I have PTSD/hyper vigilance/social anxiety that has been pretty intense for years. With the Low T and high E I maintained composure but constantly waited for something to happen and had violence in my mind. I was once asked about it and why I didnt leave situations amd my resppnce was "What do you do when youre being mortared? You sit there and wait till it's over. Where the fuck you gonna go?" Haha
Social situations basically caused "When this shit pops off how do I beat a person who is stronger and better than weak skinny me?"
I felt ok going through air port security. I took my hCG and test a day early just to avoid taking it with me. It would have got ugly If security was trying to take my vial of test. I also felt good in the plane and walking around Florida beaches.
I still had "anxiety", constantly looked around and watched for potential problems. "Hypervigilance". I didn't have the "lesser than" feeling or the "fear". It's hard to call it anxiety or fear compared to leaving a base in Iraq. Institutionalization and training doesn't go away upon discharge.
I felt good. Aware but relaxed. If something would have happened all I could do was respond. No constant "what if" Pre-TRT I would have been a mess. Probably not ate. It was way outside my comfort zone (my house) and out in a completely unknown area for 4 days. The beach, aquarium, resturaunts bar. I had a beer with dinners.
I can still remember low T and if it wasn't for my TRT I would have been acting the whole time. It's not some cure but confidence and the psychological effects of testosterone helped me.
Personal life I've maintained the 160mg wk test, 1.5mg ana and 1,000ui hCG per week.
Nipplesoreness clinging on. I really have to feel for it.
I think physically HPTA suppression is full scale. Testicle size fluctuates with HCG and the extra day between shots from vacation left my boys pretty small. They definitely wouldn't be there without HCG. Even plumped after HCG they are smaller. Benzo can cause desensitization of leydig cells. I'm not to concerned. Ive never had a woman at all concerned with my testicle size . . . . Just saying . . Haha. Ejaculate volume not sure. Seems there regardless of size. Also not really relevant.
I didn't even notice my achy knee, shoulder and back had went away until they returned with the lower estrogen. Libido is a little lower. Erections are fewer. I thought I might have crashed my estrogen but libido is still attached to injection timing for peaks. I do wish I had a healthy T level. Since I've been 16 I'm been a horn dog and had erections constantly. I think now it's the sedative effects of my seizure meds. I don't know if I ran in the top of the range for test. I don't know where my E was. He is there when I need him and I can masturbate so it's ok. 6 months ago I couldn't get it up myself and had issues with the wife.
I have found out TRT can be a scape goat and blamed. "Since you started you're" --mean, emotional, emotionless, stricter with the kids, argue more ect. One thing said was "changing day to day" . . . . I wasn't arguing so I didn't say "well actually normal test changes everyday, over the course of the day, and my hormones are actually more stable".
I am different I'm sure. I went from low T to maxing levels T. But I'm not mad or in a bad mood. Maybe / probably more assertive and persistent but I've been in a good mood. I believe it's my tone of voice. I've also been through over 12 seizure meds which have caused swing from depressed and crying to rage and one that caused a pendulum from spit flying rage to bawling and back to rage. I can understand the wife having reservations, being sensative to changes in me and leaning to blame them. I think it's post vacation blues. Florida to snow had us all a little down.

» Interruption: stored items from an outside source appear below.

/-- End the running task's run without a commit: the state of the TP after it. -/
def State.dropRun (s : State) : State :=
  let s := [ChainUnit.ce, .ie, .he].foldl State.releaseHeld s
  { s with tp := s.tp.abort s.free, free := s.free + 1 }

/-- The abort at a commit point (R212): event 0x70, the pawn back on top of its pile; the second one puts its next run
into direct mode and counts event 0x74. -/
def State.abortCommit (s : State) : State :=
  let k : Task := s.task
  let e : Entry := { k.entry with aborts := k.entry.aborts + 1 }
  let s := s.countEvent k.ctx 0x70
  let s := if e.aborts = 2 then s.countEvent k.ctx 0x74 else s
  s.dropRun.pushPawn s.cur e

/-- Pre-emption by replay (R223, R262): event 0x73, no count toward direct mode. -/
def State.abortReplay (s : State) : State :=
  let k : Task := s.task
  (s.countEvent k.ctx 0x73).dropRun.pushPawn s.cur k.entry

/-! ## The commit point (R210, R211) -/

/-- Whether every line of the read set is unchanged, and no translation that a buffered store was made through has been
revoked (note 73). -/
def State.readsValid (s : State) : Bool := !s.tp.ac.doomed && s.tp.ac.readSet.all (fun e => (s.ts e.1).wts == e.2)

/-- The buffered stores as runs of bytes. -/
def Ac.buffered (a : Ac) : List (Nat × List Byte) := a.cbufAt.map (fun p => (p, [Sparse.get a.cbuf p]))

/-- The space of a buffered place: that of the page through which it was buffered (R226, R294). -/
def Ac.bufSpace (a : Ac) (p : Nat) : Nat :=
  ((a.bufPages.find? (fun e => e.2.place ≤ p && p < e.2.place + e.2.size)).map (fun e => e.1)).getD 0

/-- The buffered stores to places behind ports leave them, one 8-byte unit at a time (R226). -/
def State.sendBuffered (s : State) (ctx : Nat) (a : Ac) : State :=
  let out := a.cbufAt.filter (fun p => !inHbm p)
  ((out.map (· / 8)).eraseDups).foldl (fun s u =>
    let mine := out.filter (fun p => p / 8 == u)
    let p := mine.foldl min (8 * u + 7)
    s.sendPosted ctx (a.bufSpace p) p mine.length) s

/-- Write a barrier object (R344): in a bank, or at its home. -/
def State.putBarrier (s : State) (ctx space : Nat) (h : HeldBari) : State :=
  let bs := leBytes 8 h.lo.toNat ++ leBytes 8 h.hi.toNat
  if h.global then (s.writeHome h.place bs).sendPosted ctx space h.place 16 else s.writeBank h.place bs

/-- The commit of the running task: the buffered stores are performed at one timestamp, above lc and every rts + 1, and the
lines read are leased to it: loads and stores stand together in S (R211). Then the held work takes effect. A task past its commit point is as it is. -/
def State.commit (s : State) : Try State :=
  if s.tp.ac.phase != .replay then .ok s
  else if !s.readsValid then .error (.done s.abortCommit)
  else if !(s.tp.ac.cbufAt ++ (s.tp.ac.heldBaris.filter (fun h => h.global)).map (fun h => h.place)).all (fun p =>
      s.portOpen s.task.ctx p (s.tp.ac.bufSpace p)) then
    .error .wait
  else
    let k := s.task
    let a := s.tp.ac
    let spawns := s.tp.ac.heldSpawns
    let baris := s.tp.ac.heldBaris
    let read := s.tp.ac.readLines
    let s := if s.tp.ac.cbufAt.isEmpty then s else (s.setAc { s.tp.ac with lc := s.storeTs s.tp.ac.lc s.tp.ac.bufferedLines + 1 }).cPerform s.tp.ac.buffered
    let s := (s.lease read s.tp.ac.lc).sendBuffered k.ctx a
    let s := s.setAc { s.tp.ac with phase := .committed, cbuf := [], cbufAt := [], readSet := [], heldSpawns := [],
                                    heldBaris := [], bufPages := [] }
    let s := spawns.foldl (fun s h => s.spawnPawn s.cur k.entry h.pawn h.decls) s
    .ok (baris.foldl (fun s h => s.putBarrier k.ctx (a.bufSpace h.place) h) s)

I'm going to maintain the 160mg wk just to maintain a level for a couple months for my next blood test. Using nipplesoreness I'm going to just hold this dose. Soreness is WAY down and in general I feel good.
I went from limp, "depressed", unmotivated homebody with sore boobs struggling to keep the house clean to now. I've helped coach the youngest boys wrestling, lift pretty regular, eating, redid front doorway, painted 2 bedrooms, painted kitchen, fixed floor in a bedroom, fixed/redid shower to fix a problem with shower/ replaced bent copper with Pex and am currently replacing stove vent/hood. Im not me 4 years ago but I'm getting back.